The obsessive rage of the first movement is immediately snuffed out in the Andante, where revolutionary stirrings softly bring a sense of distant optimism in A-flat major. A set of variations follows, dreamily elaborating on the optimistic theme while reference to the ‘fate’ motto is left hidden in an accompaniment figure. The Scherzo opens with an unsettled G-minor arpeggio which rises up from the depths of the double basses, perhaps familiar from Mozart’s Symphony No. 40. The horns cry out “Fools!”, unmistakeably referencing the ‘fate’ rhythm. A middle passage follows, in which low strings scrub furiously around a hesitatingly vigorous theme.

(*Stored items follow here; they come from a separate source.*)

theorem Legal.after_startPhase : Legal (startPhase s) := by
  have hne := h.cs_ne_idle hb
  unfold startPhase
  split
  · next hc => exact absurd hc hne
  · next hc => exact h.after_startPulse hb hi (.inl (.inl hc))
  · next hc => exact h.after_startPulse hb hi (.inl (.inr (.inl hc)))
  · next hc => exact h.after_startWriteByte hb hi _ (.inl hc)
  · next hc => exact h.after_startWriteByte hb hi _ (.inr (.inr (.inl hc)))
  · next hc => exact h.after_startWriteByte hb hi _ (.inr (.inl hc))
  · next hc => exact h.after_startWriteByte hb hi _ (.inr (.inr (.inr (.inl hc))))
  · next hc => exact h.after_startReadByte hb hi (.inl hc)
  · next hc => exact h.after_startReadByte hb hi (.inr (.inl hc))
  · exact (hi.after_decodeTemp.advance_legal hb hne h.1.path).1
  · next hc => exact h.after_startPrimitive hb hi hc
  · next hc =>
    have hz : Legal (release s) := hi.after_release.legal h.1.busy_iff h.1.path
    exact hz.after_startPulse hb hi.after_release (.inl (.inr (.inr hc)))

end

/-- A micro-operation step of a busy engine. -/
theorem Legal.after_microStep {s : State} (h : Legal s) (hb : s.flags.busy = true) : Legal (microStep s) := by
  by_cases hd : s.seq.dly = 0
  case neg => rw [microStep, if_pos hd]; exact h.after_tick hb hd
  simp only [microStep, hd, ne_eq, not_true_eq_false, if_false]
  have hi := h.inner
  cases hs : s.seq.bs with
  | w1Low => exact h.within hb rfl (hi.writeRecovery (.inl hs)).1
  | w0Low => exact h.within hb rfl (hi.writeRecovery (.inr hs)).2
  | w1Rec => exact h.after_writeSlotEnded hb hd (.inl hs)
  | w0Rec => exact h.after_writeSlotEnded hb hd (.inr hs)
  | rLow => exact h.within hb rfl (hi.readWait hs)
  | rWait => exact h.within hb rfl (hi.readSample hs)
  | rPad => exact h.after_readSlotEnded hb hd hs
  | idle =>
    cases hy : s.seq.byt with
    | wr => exact h.within hb (startWriteSlot_outer s) (hi.after_startWriteSlot hs hy)
    | rd => exact h.within hb rfl (hi.after_startReadSlot hs ⟨(hi.of_byte (by simp [hy])).1, .inl hy⟩)
    | idle =>
      cases hr : s.seq.rp with
      | rstLow => exact h.after_pulse hb hs hr
      | rstRec => exact h.after_pulseEnded hb hd hs hr
      | prA => exact h.after_pollA hb hd hs hr
      | prB => exact h.after_pollB hb hd hs hr
      | idle => exact h.after_startPhase hb (h.machinesIdle hr hs hy)

/-! ### A whole step -/

theorem hardwareReset_machinesIdle (s : State) : MachinesIdle (hardwareReset s) :=
  ⟨⟨rfl, rfl, rfl, Nat.zero_le _, rfl, rfl, rfl⟩, rfl, rfl, rfl⟩

theorem hardwareReset_legal (s : State) : Legal (hardwareReset s) :=
  (hardwareReset_machinesIdle s).legal (by simp [State.reset]) trivial

/-- The host's side of a step is no part of legality. -/
theorem Legal.after_beginStep {s : State} (h : Legal s) : Legal (beginStep s) :=
  ⟨⟨h.1.busy_iff, h.1.idle_quiet, h.1.line, h.1.path, h.1.rp, h.1.byt, h.1.bs, h.1.dly⟩, h.2⟩

theorem Legal.after_idleFor {s : State} (h : Legal s) (n : Nat) : Legal (idleFor n s) :=
  ⟨⟨h.1.busy_iff, h.1.idle_quiet, h.1.line, h.1.path, h.1.rp, h.1.byt, h.1.bs, h.1.dly⟩, h.2⟩

theorem csAfterAccept_path : ∀ op : OpCode, csAfterAccept op ≠ .idle ∧
    (csAfterAccept op = .init ∧ op = 0 ∨ csAfterAccept op = .prim ∧ 1 ≤ op.toNat ∧ op.toNat ≤ 5 ∨
      csAfterAccept op = .rp1 ∧ (op = 6 ∨ op = 7)) := by decide

/-- Acceptance by an idle engine. -/
theorem Legal.after_accept {s : State} (h : Legal s) (hb : s.flags.busy = false) (op : OpCode) (arg : Byte) :
    Legal (accept op arg s) ∧ MachinesIdle (accept op arg s) := by
  obtain ⟨hne, hp⟩ := csAfterAccept_path op
  have hi : MachinesIdle (accept op arg s) := (h.machinesIdle_of_idle hb).of_inner rfl
  refine ⟨hi.legal (by simp [hne]) ?_, hi⟩
  obtain ⟨hc, ho⟩ | ⟨hc, ho⟩ | ⟨hc, ho⟩ := hp <;> simpa [pathLegal, hc] using ho

/-- A run of states of CS from the start of one. -/
theorem Legal.after_phases {n : Nat} {s t : State} (hs : Legal s ∧ MachinesIdle s) (h : BusyRun phaseStep n s t) :
    Legal t ∧ MachinesIdle t :=
  h.keeps (P := fun s => Legal s ∧ MachinesIdle s) (fun _ hb hs => hs.1.after_phaseStep hb hs.2.start) hs

/-- Settles O12: every kind of step keeps a legal state legal. -/
theorem stepKeepsLegal : Obligations.StepKeepsLegal := by
  intro s t h hst
  have hl := h.after_beginStep
  obtain ⟨-, rfl⟩ | ⟨-, hb, -, -, he⟩ | ⟨-, hb, -, -, rfl⟩ | ⟨-, -, -, rfl⟩ | ⟨-, hb, -, ha, rfl⟩ |
    ⟨-, hb, -, rfl⟩ := step_cases hst
  · exact hardwareReset_legal _
  · obtain ⟨u, hu, hr⟩ := exec_eq_phases s.env.present.word (beginStep s)
    obtain rfl : u = t := by simpa [hu] using he
    exact (Legal.after_phases (hl.after_accept hb _ _) hr).1
  · exact (hl.after_accept hb _ _).1
  · exact hl.after_idleFor _
  · exact (hl.after_phaseStep hb ha).1
  · exact hl.after_microStep hb

end Sys2Proof
end

section
/-! PROOFS. What follows from the effect of a step: results, completions, and which step changes which register. -/

namespace Sys2Proof

open Sys2Proof.Machine

/-! ### What a step of a busy engine leaves unchanged -/

/-- What an effect tells of each register and flag, whichever step it is of. -/
structure StepFrame (polls reads : Prop) (s t : State) : Prop where
  rdata : t.regs.rdata = s.regs.rdata ∨ reads
  lo : t.regs.lo = s.regs.lo ∨ s.seq.cs = .rdlo
  hi : t.regs.hi = s.regs.hi ∨ s.seq.cs = .rdhi
  decoded : (t.regs.mag16 = s.regs.mag16 ∧ t.regs.temp = s.regs.temp ∧ t.flags.sign = s.flags.sign) ∨
    (s.seq.cs = .dec ∧ t.regs.mag16 = decodeMag16 s.regs.hi s.regs.lo ∧
      t.regs.temp = decodeTempWord s.regs.hi s.regs.lo ∧ t.flags.sign = decodeSign s.regs.hi)
  absent : t.flags.absent = s.flags.absent ∨ polls
  opr : t.seq.opr = s.seq.opr
  view : t.env.view = s.env.view
  host : t.env.host = s.env.host

theorem stepFrame_of_outer {p r : Prop} {s t : State} (h : t.outer = s.outer) : StepFrame p r s t := by
  obtain ⟨hrd, hlo, hhi, hmag, htemp, -, habs, hsign, hopr, -, hview, hhost, -⟩ := outer_eq_iff.mp h
  exact ⟨.inl hrd, .inl hlo, .inl hhi, .inl ⟨hmag, htemp, hsign⟩, .inl habs, hopr, hview, hhost⟩

theorem StepFrame.advance {p r : Prop} {s t : State} (h : StepFrame p r s t) : StepFrame p r s (advance t) := by
  constructor <;> simp [h.rdata, h.lo, h.hi, h.decoded, h.absent, h.opr, h.view, h.host]

/-- The frame of every effect. -/
theorem Machine.Effect.frame {p r : Prop} {s t : State} (h : Effect p r s t) : StepFrame p r s t := by
  cases h with
  | enter hc => exact ⟨.inl rfl, .inl rfl, .inl rfl, .inl ⟨rfl, rfl, rfl⟩, .inl rfl, rfl, rfl, rfl⟩
  | within _ h => exact stepFrame_of_outer h
  | ended m h _ => exact (stepFrame_of_outer h).advance
  | polled m b hp h =>
    have hm : StepFrame p r s m := stepFrame_of_outer h
    exact StepFrame.advance (t := setAbsent b m) { hm with absent := .inr hp }
  | read m v hr h =>
    have hm : StepFrame p r s m := stepFrame_of_outer h
    exact StepFrame.advance (t := setRdata v m) { hm with rdata := .inr hr }
  | low m v hc h =>
    have hm : StepFrame p r s m := stepFrame_of_outer h
    exact StepFrame.advance (t := setLo v m) { hm with lo := .inr hc }
  | high m v hc h =>
    have hm : StepFrame p r s m := stepFrame_of_outer h
    exact StepFrame.advance (t := setHi v m) { hm with hi := .inr hc }
  | decoded m hc h =>
    have hm : StepFrame p r s m := stepFrame_of_outer h
    obtain ⟨-, hlo, hhi, -⟩ := outer_eq_iff.mp h
    exact StepFrame.advance (t := decodeTemp m)
      { hm with decoded := .inr ⟨hc, by simp [hlo, hhi], by simp [hlo, hhi], by simp [hhi]⟩ }

/-! ### The effect in a legal state -/

theorem Legal.pollingPhase_of_polling {s : State} (h : Legal s) (hr : polling s.seq) : pollingPhase s.seq := by
  obtain hr | hr := hr
  · exact (h.poll_below (.inl ⟨hr, rfl⟩)).1
  · exact (h.poll_below (.inr ⟨hr, rfl⟩)).1

theorem Legal.readingPhase_of_resultSlot {s : State} (h : Legal s) (hr : resultSlotEnds s.seq) :
    readingPhase s.seq := by
  obtain ⟨-, hy | ⟨-, hc, ho⟩⟩ := h.inner.of_readSlot (.inr (.inr hr.1))
  · have hc := hr.2 hy
    have hby := h.1.byt
    simp only [bytLegal, hy, hc, reduceCtorEq, true_and, false_or] at hby
    exact ⟨hc, .inr hby.2.2⟩
  · exact ⟨hc, .inl ho⟩

/-- In a legal state polls and reads end only in the states of CS that run them. -/
theorem Legal.microStep_effect {s : State} (h : Legal s) :
    Effect (pollingPhase s.seq) (readingPhase s.seq) s (microStep s) :=
  (Machine.microStep_effect s).mono h.pollingPhase_of_polling h.readingPhase_of_resultSlot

Variously performed with or without an extensive repeated passage (this remains a hotly debated controversy), the Scherzo eventually dissolves into darkness. Through the mists, a soft timpani pulsation emerges. The strings restlessly search for resolution, higher and higher, until the finale blazes into view in triumphant C-major, trombones and piccolo appearing in a symphony for one of the very first times. The remainder of the symphony is a joyous, energetic affirmation of the journey we have experienced from the relentless obsession with ‘fate’ (or whatever the motif represents for us as individuals) in the first movement.